American Journal of Respiratory and Critical Care Medicine

The importance of reversible airflow obstruction to the prognosis of asthma and chronic obstructive pulmonary disease (COPD) is not clear. We tested the hypothesis that reversibility to corticosteroid and bronchodilator is not an independent predictor of prognosis, but merely reflects a component of the maximal attainable lung function, which is the best spirometric predictor of survival. During a 6-yr period (1983–1988), 1,586 subjects with asthma or COPD underwent standardized bronchodilator and corticosteroid reversibility tests at a chest clinic in Copenhagen. The vital status was obtained by September 1997. The relationship between mortality and age, gender, smoking, FEV1, and reversibilities was examined by Cox proportional hazards analyses. Of 1,586 subjects, 850 had died before September 1997. Age, smoking, and FEV1 were significant predictors of mortality. After controlling for baseline FEV1, bronchodilator and corticosteroid reversibility were significantly associated with better survival. However, after controlling for best FEV1 all reversibilities became nonsignificant and nonpredictive. The combined use of corticosteroid and bronchodilator reversibility in survival analyses is a novel approach, and we have shown that both contribute to survival prediction to the extent that they modify FEV1. However, reversibility per se does not influence survival in subjects with moderate to severe asthma or COPD.
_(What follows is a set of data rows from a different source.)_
-- ==== Sys2Proof/Laws/Decode.lean ====
section
/-! SUPPORT. The command word (R90 to R96): its fields, mask and match, and the rows of the opcode map. -/

namespace Sys2Proof

open Sys2Proof.Machine

/-! ## Fields -/

theorem packWord_fields (w : Word) : packWord (opField w) (aField w) (nField w) = w := by
  apply BitVec.eq_of_getLsbD_eq
  intro i hi
  simp only [packWord, opField, aField, nField, BitVec.getLsbD_append, BitVec.getLsbD_extractLsb']
  by_cases h : i < 16
  · simp [h]
  · by_cases h' : i - 16 < 8
    · have e : 16 + (i - 16) = i := by omega
      simp [h, h', e]
    · have e : 24 + (i - 16 - 8) = i := by omega
      simp only [h, h', decide_false, e]
      have : i - 16 - 8 < 8 := by omega
      simp [this]

theorem opField_packWord (o a : Byte) (n : Half) : opField (packWord o a n) = o := by
  apply BitVec.eq_of_getLsbD_eq
  intro i hi
  have h1 : ¬ 24 + i < 16 := by omega
  have h2 : ¬ 24 + i - 16 < 8 := by omega
  have h3 : 24 + i - 16 - 8 = i := by omega
  simp only [packWord, opField, BitVec.getLsbD_append, BitVec.getLsbD_extractLsb', h1, h2, h3]
  simp [hi]

theorem aField_packWord (o a : Byte) (n : Half) : aField (packWord o a n) = a := by
  apply BitVec.eq_of_getLsbD_eq
  intro i hi
  have h1 : ¬ 16 + i < 16 := by omega
  have h2 : 16 + i - 16 = i := by omega
  simp only [packWord, aField, BitVec.getLsbD_append, BitVec.getLsbD_extractLsb', h1, h2]
  simp [hi]

theorem nField_packWord (o a : Byte) (n : Half) : nField (packWord o a n) = n := by
  apply BitVec.eq_of_getLsbD_eq
  intro i hi
  simp only [packWord, nField, BitVec.getLsbD_append, BitVec.getLsbD_extractLsb', Nat.zero_add]
  simp [hi]

theorem packWord_inj {o o' a a' : Byte} {n n' : Half} (h : packWord o a n = packWord o' a' n') :
    o = o' ∧ a = a' ∧ n = n' := by
  refine ⟨?_, ?_, ?_⟩
  · have := congrArg opField h
    simpa only [opField_packWord] using this
  · have := congrArg aField h
    simpa only [aField_packWord] using this
  · have := congrArg nField h
    simpa only [nField_packWord] using this

/-! ## Mask and match (R91) -/

/-- Which bits of the `a` field a format keeps to compare. -/
def keepA : Format → Byte
  | .z => 0xFF#8
  | .a => 0x00#8
  | .b => 0xFE#8
  | .an => 0x00#8

/-- Which bits of the `n` field a format keeps to compare. -/
def keepN : Format → Half
  | .z | .a | .b => 0xFFFF#16
  | .an => 0x0000#16

theorem formatMask_eq (f : Format) : formatMask f = packWord 0xFF#8 (keepA f) (keepN f) := by
  cases f <;> decide +kernel

theorem packWord_and (o a o' a' : Byte) (n n' : Half) :
    packWord o a n &&& packWord o' a' n' = packWord (o &&& o') (a &&& a') (n &&& n') := by
  apply BitVec.eq_of_getLsbD_eq
  intro i _
  simp only [packWord, BitVec.getLsbD_and, BitVec.getLsbD_append]
  by_cases h : i < 16
  · simp [h]
  · by_cases h' : i - 16 < 8 <;> simp [h, h']

theorem formatFits_iff (f : Format) (a : Byte) (n : Half) :
    formatFits f a n = true ↔ a &&& keepA f = 0#8 ∧ n &&& keepN f = 0#16 := by
  have hn : ∀ n : Half, n &&& 0xFFFF#16 = n := fun n => by
    have : (0xFFFF#16 : Half) = BitVec.allOnes 16 := by decide
    rw [this, BitVec.and_allOnes]
  have ha : ∀ a : Byte, a &&& 0xFF#8 = a := fun a => by
    have : (0xFF#8 : Byte) = BitVec.allOnes 8 := by decide
    rw [this, BitVec.and_allOnes]
  have hb : ∀ a : Byte, bitOperandOk a = true ↔ a &&& 0xFE#8 = 0#8 := by decide +kernel
  cases f <;> simp [formatFits, keepA, keepN, hn, ha, hb]

/-- A word is an instance of a row exactly when its `op` is the row's and its unused fields are zero (R91). -/
theorem rowMatches_iff (r : OpcodeRow) (w : Word) :
    rowMatches r w = true ↔ opField w = r.op ∧ formatFits r.fmt (aField w) (nField w) = true := by
  have hz : r.op ++ 0#24 = packWord r.op 0#8 0#16 := by
    apply BitVec.eq_of_getLsbD_eq
    intro i _
    simp only [packWord, BitVec.getLsbD_append]
    by_cases h : i < 16
    · have : i < 24 := by omega
      simp [h, this]
    · by_cases h' : i - 16 < 8
      · have : i < 24 := by omega
        simp [h, h', this]
      · have h24 : ¬ i < 24 := by omega
        have e : i - 16 - 8 = i - 24 := by omega
        simp [h, h', h24, e]
  have ho : opField w &&& 0xFF#8 = opField w := by
    have : (0xFF#8 : Byte) = BitVec.allOnes 8 := by decide
    rw [this, BitVec.and_allOnes]
  rw [rowMatches, beq_iff_eq, formatMask_eq, formatFits_iff, hz]
  conv_lhs => lhs; lhs; rw [← packWord_fields w]
  rw [packWord_and, ho]
  constructor
  · exact packWord_inj
  · rintro ⟨h1, h2, h3⟩
    rw [h1, h2, h3]

/-! ## The opcode map (R93) -/

/-- No two rows share an `op` (R96). -/
theorem opcodeTable_pairwise : opcodeTable.Pairwise (fun r r' => r.op ≠ r'.op) := by
  have : (opcodeTable.map OpcodeRow.op).Nodup := by decide +kernel
  exact List.pairwise_map.1 this

/-- The decoder finds the one row with the word's `op`. -/
theorem find_row {r : OpcodeRow} (hr : r ∈ opcodeTable) : opcodeTable.find? (fun x => x.op == r.op) = some r := by
  have key : ∀ (l : List OpcodeRow), l.Pairwise (fun r r' => r.op ≠ r'.op) → r ∈ l →
      l.find? (fun x => x.op == r.op) = some r := by
    intro l
    induction l with
    | nil => intro _ h; cases h
    | cons x xs ih =>
      intro hp h
      rw [List.pairwise_cons] at hp
      rcases List.mem_cons.1 h with rfl | h
      · simp
      · have hne : x.op ≠ r.op := hp.1 r h
        rw [List.find?_cons_of_neg (by simpa using hne)]
        exact ih hp.2 h
  exact key _ opcodeTable_pairwise hr

/-- The row of a command. -/
theorem row_of_instr (i : Instr) :
    ∃ r ∈ opcodeTable, r.op = opcode i ∧ r.fmt = formatOf i ∧ r.build (operandA i) (operandN i) = i := by
  cases i <;>
    simp [opcodeTable, opcodeRowsControlBitIO, opcodeRowsBuilderTable, opcodeRowsOrchestration, opcode, formatOf,
      operandA, operandN]

/-- The command a row builds has that row's `op` and format, and its operand fields are those of the word. -/
theorem instr_of_row {r : OpcodeRow} (hr : r ∈ opcodeTable) (a : Byte) (n : Half) (hf : formatFits r.fmt a n = true) :
    opcode (r.build a n) = r.op ∧ operandA (r.build a n) = a ∧ operandN (r.build a n) = n ∧
      (r.build a n).wellFormed = true := by
  simp only [opcodeTable, opcodeRowsControlBitIO, opcodeRowsBuilderTable, opcodeRowsOrchestration, List.cons_append,
    List.nil_append, List.mem_cons, List.not_mem_nil, or_false] at hr
  rcases hr with rfl | rfl | rfl | rfl | rfl | rfl | rfl | rfl | rfl | rfl | rfl | rfl | rfl | rfl | rfl | rfl |
      rfl | rfl | rfl | rfl | rfl | rfl | rfl | rfl | rfl | rfl | rfl | rfl | rfl | rfl | rfl <;>
    simp_all [formatFits, opcode, operandA, operandN, Instr.wellFormed]

end Sys2Proof
end

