-- ==== Sys2Proof/Tests/Slice0.lean ====
section
/-! SUPPORT. The package's own tests: WellFormed's refusals, one word of every command, one step of every command with the
result that spec/95_test_vectors.md gives, and a state that meets the hypotheses of each statement. -/

namespace Sys2Proof.Tests

set_option Elab.async false

open Sys2Proof Sys2Proof.Machine

/-! ## Small states -/

/-- The state a command ends in. -/
def after (i : Instr) (s : State) : Option State :=
  match exec i s with
  | .next t => some t
  | .fault _ => none
  | .refused _ => none

/-- Reset, with these bytes in `IN`. -/
def input (bytes : List Byte) : State :=
  { State.reset with inStore := { State.reset.inStore with data := bytes } }

/-- The reader open at the start of these bytes. -/
def reader (bytes : List Byte) : State := { input bytes with inOpen := true }

/-- The writer open, with `cnt` bits pending in `buf`. -/
def writer (buf : BitVec 8) (cnt : BitVec 3) : State :=
  { State.reset with outOpen := true, bwBuf := buf, bwCnt := cnt }

/-- The output store broken. -/
def brokenOut (s : State) : State := { s with outStore := { s.outStore with ok := false } }

/-- A tree in place, as `BUILD` or `DESTREE` leaves it. -/
def planted (t : HuffTree) (s : State) : State :=
  { s with tree := some t, ptr := some [], nnodes := BitVec.ofNat 9 (treeNodes t) }

/-- A fault pending. -/
def faulted : State := faultEntry 0x11#8 ⟨.outClosed, 0#8⟩ { State.reset with phase := .bitio }

/-- The tree of V1. -/
def treeV1 : HuffTree := .internal (.leaf 0x61#8) (.leaf 0x62#8)

/-- The tree of V2. -/
def treeV2 : HuffTree := .internal (.internal (.leaf 0x63#8) (.leaf 0x62#8)) (.leaf 0x61#8)

/-- A complete tree of `2 ^ n` leaves. -/
def fullTree : Nat → HuffTree
  | 0 => .leaf 0#8
  | n + 1 => .internal (fullTree n) (fullTree n)

/-! ## WellFormed (R91) -/

theorem test_wrbit_field_refused :
    (Instr.wrbit 2#8).wellFormed = false ∧ (Instr.wrbit 0x81#8).wellFormed = false := by decide
theorem test_decbit_field_refused : (Instr.decbit 2#8).wellFormed = false ∧ (Instr.decbit 0xFF#8).wellFormed = false := by
  decide
theorem test_ill_formed_word_refused :
    decode (encode (.wrbit 2#8)) = .illegal .nonZeroField ∧ decode (encode (.decbit 2#8)) = .illegal .nonZeroField := by
  decide

/-! ## Decoding: words written out from R90 to R93 -/

theorem test_decode_control :
    decode 0b00000000_00000000_0000000000000000#32 = .instr .nop ∧
    decode 0b00000001_00000000_0000000000000000#32 = .instr .init := by decide
theorem test_decode_writer :
    decode 0b00010000_00000000_0000000000000000#32 = .instr .openw ∧
    decode 0b00010001_00000001_0000000000000000#32 = .instr (.wrbit 1#8) ∧
    decode 0b00010010_10100101_0000000000000000#32 = .instr (.wrbyte 0xA5#8) ∧
    decode 0b00010011_00000000_0000000000000000#32 = .instr .pending ∧
    decode 0b00010100_00000000_0000000000000000#32 = .instr .closew := by decide
theorem test_decode_reader :
    decode 0b00011000_00000000_0000000000000000#32 = .instr .openr ∧
    decode 0b00011001_00000000_0000000000000000#32 = .instr .rdbit ∧
    decode 0b00011010_00000000_0000000000000000#32 = .instr .rdbyte ∧
    decode 0b00011011_00000000_0000000000000000#32 = .instr .iseof ∧
    decode 0b00011100_00000000_0000000000000000#32 = .instr .closer ∧
    decode 0b00011101_00000000_0000000000000000#32 = .instr .rewind := by decide
theorem test_decode_builder :
    decode 0b00100000_00000000_0000000000000000#32 = .instr .fclr ∧
    decode 0b00100001_01100001_0000000001100100#32 = .instr (.fadd 0x61#8 100#16) ∧
    decode 0b00100010_00010000_0000000000000000#32 = .instr (.fread 0x10#8) ∧
    decode 0b00100011_00000000_0000000000000000#32 = .instr .tally ∧
    decode 0b00100100_00000000_0000000000000000#32 = .instr .build := by decide
theorem test_decode_table :
    decode 0b00110000_00000000_0000000000000000#32 = .instr .mktab ∧
    decode 0b00110001_01100010_0000000000000000#32 = .instr (.lookup 0x62#8) ∧
    decode 0b00110010_01100010_0000000000000000#32 = .instr (.encsym 0x62#8) ∧
    decode 0b00110011_00000000_0000000000000000#32 = .instr .encode := by decide
theorem test_decode_serializer :
    decode 0b01000000_00000000_0000000000000000#32 = .instr .sertree ∧
    decode 0b01000001_00000000_0000000000000000#32 = .instr .destree := by decide
theorem test_decode_compressor :
    decode 0b01010000_00000000_0000000000000000#32 = .instr .wrpad ∧
    decode 0b01010001_00000000_0000000000000000#32 = .instr .wrenc ∧
    decode 0b01010010_00000000_0000000000000000#32 = .instr .compress := by decide
theorem test_decode_decompressor :
    decode 0b01011000_00000000_0000000000000000#32 = .instr .rdpad ∧
    decode 0b01011001_00000001_0000000000000000#32 = .instr (.decbit 1#8) ∧
    decode 0b01011010_00000000_0000000000000000#32 = .instr .decode ∧
    decode 0b01011011_00000000_0000000000000000#32 = .instr .decompress := by decide
/-- The bad words of V17. -/
theorem test_decode_illegal :
    decode 0xFF000000#32 = .illegal .unlistedOp ∧ decode 0x10000001#32 = .illegal .nonZeroField ∧
    decode 0x11020000#32 = .illegal .nonZeroField ∧ decode 0x12FF0001#32 = .illegal .nonZeroField ∧
    decode 0x01000001#32 = .illegal .nonZeroField := by decide
theorem test_decodeTableWord :
    decodeTableWord 32 0x21610064 = some (.fadd 0x61#8 100#16) ∧ decodeTableWord 32 0xFF000000 = none := by decide
/-- R98. -/
theorem test_pseudo :
    encode (pseudoFinc 0x61#8) = 0x21610001#32 ∧ encode pseudoWr0 = 0x11000000#32 ∧ encode pseudoWr1 = 0x11010000#32 := by
  decide
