-- ==== Sys2Proof/Machine/Flags.lean ====
section
/-! DEFINITION. The block's only flag, `RVALID` (spec/10_state.md R25). There are no condition codes, and no command but a successful
`RL.NEW` writes a flag; the one flag computation is the guard of the rolling commands. -/

namespace Sys2Proof.Machine

/-- `if RVALID = 0 then raise E_NO_WINDOW`, then the rest of the command (60_exceptions.md R235). -/
def withWindow (s : State) (body : Result) : Result := if s.rvalid then body else raiseError s .eNoWindow

end Sys2Proof.Machine
end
The determinants of the outcome of chronic obstructive pulmonary disease (COPD) and asthma have been the focus of several studies. Airways obstruction has been established as an important predictor of survival in population-based studies (1, 2) as well as in patient-based studies on COPD (3-5) and asthma (6).

The importance of the reversible part of airways obstruction is less clear. In a study of 985 patients with COPD the response to a bronchodilator was found to be a positive prognostic factor along with FEV1 at baseline (7). However, if baseline FEV1 was substituted with postbronchodilator FEV1, the bronchodilator reversibility became nonsignificant. In a summary of three Dutch studies a higher reversibility was found to be an important predictor of survival and a slower decline in FEV1 (8). In one of these studies the survival prediction was improved by expressing reversibility as a percentage of predicted minus baseline FEV1 (9). In contrast to traditional measures of reversibility, this parameter was significantly and positively correlated with survival even after controlling for postbronchodilator FEV1. Others have found that airway responsiveness, measured as the response to a bronchodilator, was negatively correlated with prognosis in terms of annual decline in FEV1 independently of baseline FEV1 (10).

In asthma the importance of reversibility is sparsely documented. One large study found that a high degree of reversibility was negatively associated with survival, i.e., subjects with more than 50% reversibility had a 7.0 times higher risk of death from asthma compared with subjects with less than 25% reversibility (11). The postbronchodilator FEV1 was not used in the analyses. The investigators speculated that a high degree of reversibility was a marker of poor asthma control which in turn was associated with increased mortality.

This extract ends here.